-- ==== Sys2Proof/Laws/Ops.lean ====
section
/-! SUPPORT. What the operations on the Hazard Table and its arbiter leave as it was. -/

namespace Sys2Proof.Machine

set_option linter.unnecessarySeqFocus false
set_option linter.unusedTactic false
set_option linter.unreachableTactic false

variable (h : Hub)

@[simp] theorem Hub.advance_frame (n : Nat) :
    (Hub.advance n h).time = h.time ∧ (Hub.advance n h).scanner = h.scanner ∧ (Hub.advance n h).lines = h.lines
    ∧ (Hub.advance n h).sensors = h.sensors ∧ (Hub.advance n h).queue = h.queue
    ∧ (Hub.advance n h).updater = h.updater ∧ (Hub.advance n h).odo = h.odo
    ∧ (Hub.advance n h).permit = h.permit ∧ (Hub.advance n h).route = h.route
    ∧ (Hub.advance n h).limits = h.limits ∧ (Hub.advance n h).trail = h.trail ∧ (Hub.advance n h).dock = h.dock
    ∧ (Hub.advance n h).beacon = h.beacon ∧ (Hub.advance n h).load = h.load ∧ (Hub.advance n h).store = h.store
    ∧ (Hub.advance n h).flash = h.flash ∧ (Hub.advance n h).plan = h.plan ∧ (Hub.advance n h).power = h.power
    ∧ (Hub.advance n h).drive = h.drive ∧ (Hub.advance n h).inReset = h.inReset
    ∧ (Hub.advance n h).freeDraws = h.freeDraws :=
  ⟨rfl, rfl, rfl, rfl, rfl, rfl, rfl, rfl, rfl, rfl, rfl, rfl, rfl, rfl, rfl, rfl, rfl, rfl, rfl, rfl, rfl⟩

@[simp] theorem Hub.createIn_frame (k : Nat) (e : Entry) :
    (Hub.createIn k e h).time = h.time ∧ (Hub.createIn k e h).scanner = h.scanner
    ∧ (Hub.createIn k e h).lines = h.lines ∧ (Hub.createIn k e h).sensors = h.sensors
    ∧ (Hub.createIn k e h).queue = h.queue ∧ (Hub.createIn k e h).updater = h.updater
    ∧ (Hub.createIn k e h).odo = h.odo ∧ (Hub.createIn k e h).permit = h.permit
    ∧ (Hub.createIn k e h).route = h.route ∧ (Hub.createIn k e h).limits = h.limits
    ∧ (Hub.createIn k e h).trail = h.trail ∧ (Hub.createIn k e h).dock = h.dock
    ∧ (Hub.createIn k e h).beacon = h.beacon ∧ (Hub.createIn k e h).load = h.load
    ∧ (Hub.createIn k e h).store = h.store ∧ (Hub.createIn k e h).flash = h.flash
    ∧ (Hub.createIn k e h).plan = h.plan ∧ (Hub.createIn k e h).power = h.power
    ∧ (Hub.createIn k e h).drive = h.drive ∧ (Hub.createIn k e h).inReset = h.inReset
    ∧ (Hub.createIn k e h).freeDraws = h.freeDraws :=
  ⟨rfl, rfl, rfl, rfl, rfl, rfl, rfl, rfl, rfl, rfl, rfl, rfl, rfl, rfl, rfl, rfl, rfl, rfl, rfl, rfl, rfl⟩

@[simp] theorem Hub.removeSlot_frame (k : Nat) :
    (Hub.removeSlot k h).time = h.time ∧ (Hub.removeSlot k h).scanner = h.scanner
    ∧ (Hub.removeSlot k h).lines = h.lines ∧ (Hub.removeSlot k h).sensors = h.sensors
    ∧ (Hub.removeSlot k h).queue = h.queue ∧ (Hub.removeSlot k h).updater = h.updater
    ∧ (Hub.removeSlot k h).odo = h.odo ∧ (Hub.removeSlot k h).permit = h.permit
    ∧ (Hub.removeSlot k h).route = h.route ∧ (Hub.removeSlot k h).limits = h.limits
    ∧ (Hub.removeSlot k h).trail = h.trail ∧ (Hub.removeSlot k h).dock = h.dock
    ∧ (Hub.removeSlot k h).beacon = h.beacon ∧ (Hub.removeSlot k h).load = h.load
    ∧ (Hub.removeSlot k h).store = h.store ∧ (Hub.removeSlot k h).flash = h.flash
    ∧ (Hub.removeSlot k h).plan = h.plan ∧ (Hub.removeSlot k h).power = h.power
    ∧ (Hub.removeSlot k h).drive = h.drive ∧ (Hub.removeSlot k h).inReset = h.inReset
    ∧ (Hub.removeSlot k h).freeDraws = h.freeDraws :=
  ⟨rfl, rfl, rfl, rfl, rfl, rfl, rfl, rfl, rfl, rfl, rfl, rfl, rfl, rfl, rfl, rfl, rfl, rfl, rfl, rfl, rfl⟩

@[simp] theorem Hub.changeSlot_frame (k : Nat) (e e2 : Entry) :
    (Hub.changeSlot k e e2 h).time = h.time ∧ (Hub.changeSlot k e e2 h).scanner = h.scanner
    ∧ (Hub.changeSlot k e e2 h).lines = h.lines ∧ (Hub.changeSlot k e e2 h).sensors = h.sensors
    ∧ (Hub.changeSlot k e e2 h).queue = h.queue ∧ (Hub.changeSlot k e e2 h).updater = h.updater
    ∧ (Hub.changeSlot k e e2 h).odo = h.odo ∧ (Hub.changeSlot k e e2 h).permit = h.permit
    ∧ (Hub.changeSlot k e e2 h).route = h.route ∧ (Hub.changeSlot k e e2 h).limits = h.limits
    ∧ (Hub.changeSlot k e e2 h).trail = h.trail ∧ (Hub.changeSlot k e e2 h).dock = h.dock
    ∧ (Hub.changeSlot k e e2 h).beacon = h.beacon ∧ (Hub.changeSlot k e e2 h).load = h.load
    ∧ (Hub.changeSlot k e e2 h).store = h.store ∧ (Hub.changeSlot k e e2 h).flash = h.flash
    ∧ (Hub.changeSlot k e e2 h).plan = h.plan ∧ (Hub.changeSlot k e e2 h).power = h.power
    ∧ (Hub.changeSlot k e e2 h).drive = h.drive ∧ (Hub.changeSlot k e e2 h).inReset = h.inReset
    ∧ (Hub.changeSlot k e e2 h).freeDraws = h.freeDraws := by
  unfold Hub.changeSlot
  and_intros <;> (try dsimp only) <;> (repeat' split) <;> simp

@[simp] theorem Hub.noteSecond_frame (w : SecondPlace) :
    (Hub.noteSecond w h).time = h.time ∧ (Hub.noteSecond w h).scanner = h.scanner
    ∧ (Hub.noteSecond w h).lines = h.lines ∧ (Hub.noteSecond w h).sensors = h.sensors
    ∧ (Hub.noteSecond w h).queue = h.queue ∧ (Hub.noteSecond w h).updater = h.updater
    ∧ (Hub.noteSecond w h).odo = h.odo ∧ (Hub.noteSecond w h).permit = h.permit
    ∧ (Hub.noteSecond w h).route = h.route ∧ (Hub.noteSecond w h).limits = h.limits
    ∧ (Hub.noteSecond w h).trail = h.trail ∧ (Hub.noteSecond w h).dock = h.dock
    ∧ (Hub.noteSecond w h).beacon = h.beacon ∧ (Hub.noteSecond w h).load = h.load
    ∧ (Hub.noteSecond w h).store = h.store ∧ (Hub.noteSecond w h).flash = h.flash
    ∧ (Hub.noteSecond w h).plan = h.plan ∧ (Hub.noteSecond w h).power = h.power
    ∧ (Hub.noteSecond w h).drive = h.drive ∧ (Hub.noteSecond w h).att = h.att
    ∧ (Hub.noteSecond w h).inReset = h.inReset ∧ (Hub.noteSecond w h).freeDraws = h.freeDraws :=
  ⟨rfl, rfl, rfl, rfl, rfl, rfl, rfl, rfl, rfl, rfl, rfl, rfl, rfl, rfl, rfl, rfl, rfl, rfl, rfl, rfl, rfl, rfl⟩

@[simp] theorem Hub.afterGrant_frame (c : Claimant) :
    (Hub.afterGrant c h).time = h.time ∧ (Hub.afterGrant c h).scanner = h.scanner
    ∧ (Hub.afterGrant c h).lines = h.lines ∧ (Hub.afterGrant c h).sensors = h.sensors
    ∧ (Hub.afterGrant c h).queue = h.queue ∧ (Hub.afterGrant c h).updater = h.updater
    ∧ (Hub.afterGrant c h).odo = h.odo ∧ (Hub.afterGrant c h).permit = h.permit
    ∧ (Hub.afterGrant c h).route = h.route ∧ (Hub.afterGrant c h).limits = h.limits
    ∧ (Hub.afterGrant c h).trail = h.trail ∧ (Hub.afterGrant c h).dock = h.dock
    ∧ (Hub.afterGrant c h).beacon = h.beacon ∧ (Hub.afterGrant c h).load = h.load
    ∧ (Hub.afterGrant c h).store = h.store ∧ (Hub.afterGrant c h).flash = h.flash
    ∧ (Hub.afterGrant c h).plan = h.plan ∧ (Hub.afterGrant c h).power = h.power
    ∧ (Hub.afterGrant c h).drive = h.drive ∧ (Hub.afterGrant c h).att = h.att
    ∧ (Hub.afterGrant c h).inReset = h.inReset ∧ (Hub.afterGrant c h).freeDraws = h.freeDraws :=
  ⟨rfl, rfl, rfl, rfl, rfl, rfl, rfl, rfl, rfl, rfl, rfl, rfl, rfl, rfl, rfl, rfl, rfl, rfl, rfl, rfl, rfl, rfl⟩

/-- A grant noted is the table's last field alone. -/
@[simp] theorem Hub.afterGrant_table (c : Claimant) :
    (Hub.afterGrant c h).table.slots = h.table.slots ∧ (Hub.afterGrant c h).table.generation = h.table.generation
    ∧ (Hub.afterGrant c h).table.evictions = h.table.evictions
    ∧ (Hub.afterGrant c h).table.lastSecond = h.table.lastSecond
    ∧ (Hub.afterGrant c h).table.metBefore = h.table.metBefore
    ∧ (Hub.afterGrant c h).table.resting = if h.unitHasClaim c then some c.unit else none :=
  ⟨rfl, rfl, rfl, rfl, rfl, rfl⟩

/-- A grant noted of a unit that has a further claim to make. -/
theorem Hub.afterGrant_more {c : Claimant} (hc : h.unitHasClaim c = true) :
    h.afterGrant c = { h with table.resting := some c.unit } := by
  simp [Hub.afterGrant, hc]

/-- A grant noted of a unit that has no further claim to make. -/
theorem Hub.afterGrant_last {c : Claimant} (hc : h.unitHasClaim c = false) :
    h.afterGrant c = { h with table.resting := none } := by
  simp [Hub.afterGrant, hc]

/-- The arbiter's choice with every claim waiting is a grant it may make. -/
theorem Hub.grants_of_choice {c : Claimant} (hc : h.choice h.hasClaim = some c) : h.grants c = true := by
  simp [Hub.grants, hc]

/-- The arbiter's choice in a gap is a grant it may make. -/
theorem Hub.grants_in_gap {c : Claimant} (hc : h.choice h.waitsInGap = some c) : h.grants c = true := by
  simp [Hub.grants, hc]

/-! The arbiter's choice, place by place. -/

variable {waits : Claimant → Bool}

theorem Hub.choice_both (hc : waits .check = true) (hr : waits .recheck = true) :
    h.choice waits = some (if h.permit.recheckTurn = .check then .check else .recheck) := by
  unfold Hub.choice
  cases h.permit.recheckTurn <;> simp [hc, hr]

theorem Hub.choice_check (hc : waits .check = true) (hr : waits .recheck = false) :
    h.choice waits = some .check := by
  simp [Hub.choice, hc, hr]

theorem Hub.choice_recheck (hc : waits .check = false) (hr : waits .recheck = true) :
    h.choice waits = some .recheck := by
  simp [Hub.choice, hc, hr]

theorem Hub.choice_second (hc : waits .check = false) (hr : waits .recheck = false) (hu : waits .updater = true)
    (ho : waits .odometry = true) :
    h.choice waits
      = some (if h.table.metBefore = true ∧ h.table.lastSecond = some .updater then .odometry else .updater) := by
  unfold Hub.choice Table.secondTurn
  by_cases hm : h.table.metBefore = true <;> by_cases hl : h.table.lastSecond = some .updater <;>
    simp [hc, hr, hu, ho, hm, hl]

theorem Hub.choice_updater (hc : waits .check = false) (hr : waits .recheck = false) (hu : waits .updater = true)
    (ho : waits .odometry = false) : h.choice waits = some .updater := by
  simp [Hub.choice, hc, hr, hu, ho]

theorem Hub.choice_odometry (hc : waits .check = false) (hr : waits .recheck = false) (hu : waits .updater = false)
    (ho : waits .odometry = true) : h.choice waits = some .odometry := by
  simp [Hub.choice, hc, hr, hu, ho]

theorem Hub.choice_plan (hc : waits .check = false) (hr : waits .recheck = false) (hu : waits .updater = false)
    (ho : waits .odometry = false) (hp : waits .plan = true) : h.choice waits = some .plan := by
  simp [Hub.choice, hc, hr, hu, ho, hp]

theorem Hub.choice_store (hc : waits .check = false) (hr : waits .recheck = false) (hu : waits .updater = false)
    (ho : waits .odometry = false) (hp : waits .plan = false) (hs : waits .store = true) :
    h.choice waits = some .store := by
  simp [Hub.choice, hc, hr, hu, ho, hp, hs]

/-- The arbiter chooses among those that wait. -/
theorem Hub.choice_waits {c : Claimant} (hc : h.choice waits = some c) : waits c = true := by
  unfold Hub.choice at hc
  repeat' split at hc
  all_goals simp_all
  all_goals (first | (cases h.permit.recheckTurn <;> simp_all) | (cases h.table.secondTurn <;> simp_all))

/-- While the Permit Controller waits, it goes first. -/
theorem Hub.choice_first {c : Claimant} (hc : h.choice waits = some c)
    (hw : waits .check = true ∨ waits .recheck = true) : c = .check ∨ c = .recheck := by
  cases h1 : waits .check <;> cases h2 : waits .recheck
  · simp [h1, h2] at hw
  · exact .inr (Option.some.inj ((h.choice_recheck h1 h2).symm.trans hc)).symm
  · exact .inl (Option.some.inj ((h.choice_check h1 h2).symm.trans hc)).symm
  · have he := (Option.some.inj ((h.choice_both h1 h2).symm.trans hc)).symm
    split at he
    · exact .inl he
    · exact .inr he

/-- While a claimant of the first two places waits, neither a Plan request nor the Map Store goes. -/
theorem Hub.choice_firstTwo {c : Claimant} (hc : h.choice waits = some c)
    (hw : waits .updater = true ∨ waits .odometry = true) : c ≠ .plan ∧ c ≠ .store := by
  by_cases hf : waits .check = true ∨ waits .recheck = true
  · rcases h.choice_first hc hf with rfl | rfl <;> simp
  · simp only [not_or, Bool.not_eq_true] at hf
    cases h1 : waits .updater <;> cases h2 : waits .odometry
    · simp [h1, h2] at hw
    · cases (Option.some.inj ((h.choice_odometry hf.1 hf.2 h1 h2).symm.trans hc)); simp
    · cases (Option.some.inj ((h.choice_updater hf.1 hf.2 h1 h2).symm.trans hc)); simp
    · have he := (Option.some.inj ((h.choice_second hf.1 hf.2 h1 h2).symm.trans hc)).symm
      split at he <;> subst he <;> simp

/-- While a Plan request waits, the Map Store does not go. -/
theorem Hub.choice_notStore (hw : waits .plan = true) : h.choice waits ≠ some .store := by
  intro hc
  have hf : waits .check = false ∧ waits .recheck = false := by
    constructor <;> (by_contra hx; simp only [Bool.not_eq_false] at hx)
    · rcases h.choice_first hc (.inl hx) with e | e <;> cases e
    · rcases h.choice_first hc (.inr hx) with e | e <;> cases e
  have hs : waits .updater = false ∧ waits .odometry = false := by
    constructor <;> (by_contra hx; simp only [Bool.not_eq_false] at hx)
    · exact (h.choice_firstTwo hc (.inl hx)).2 rfl
    · exact (h.choice_firstTwo hc (.inr hx)).2 rfl
  cases (Option.some.inj ((h.choice_plan hf.1 hf.2 hs.1 hs.2 hw).symm.trans hc))

/-- Only a claimant with a claim to make is granted. -/
theorem Hub.hasClaim_of_grants {c : Claimant} (hg : h.grants c = true) : h.hasClaim c = true := by
  unfold Hub.grants at hg
  simp only [Bool.or_eq_true, decide_eq_true_eq] at hg
  rcases hg with hg | hg
  · exact h.choice_waits hg
  · have hw := h.choice_waits hg
    simp only [Hub.waitsInGap, Bool.and_eq_true] at hw
    exact hw.1

end Sys2Proof.Machine
end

:: Problem to solve ::
Look above for the line with "by_cases hf : waits" and the line with "h.choice_first hc (.inl". Write out those two lines and all the lines between them, exactly, and no others.

:: Finished exercise ::
  by_cases hf : waits .check = true ∨ waits .recheck = true
  · rcases h.choice_first hc hf with rfl | rfl <;> simp
  · simp only [not_or, Bool.not_eq_true] at hf
    cases h1 : waits .updater <;> cases h2 : waits .odometry
    · simp [h1, h2] at hw
    · cases (Option.some.inj ((h.choice_odometry hf.1 hf.2 h1 h2).symm.trans hc)); simp
    · cases (Option.some.inj ((h.choice_updater hf.1 hf.2 h1 h2).symm.trans hc)); simp
    · have he := (Option.some.inj ((h.choice_second hf.1 hf.2 h1 h2).symm.trans hc)).symm
      split at he <;> subst he <;> simp

/-- While a Plan request waits, the Map Store does not go. -/
theorem Hub.choice_notStore (hw : waits .plan = true) : h.choice waits ≠ some .store := by
  intro hc
  have hf : waits .check = false ∧ waits .recheck = false := by
    constructor <;> (by_contra hx; simp only [Bool.not_eq_false] at hx)
    · rcases h.choice_first hc (.inl hx) with e | e <;> cases e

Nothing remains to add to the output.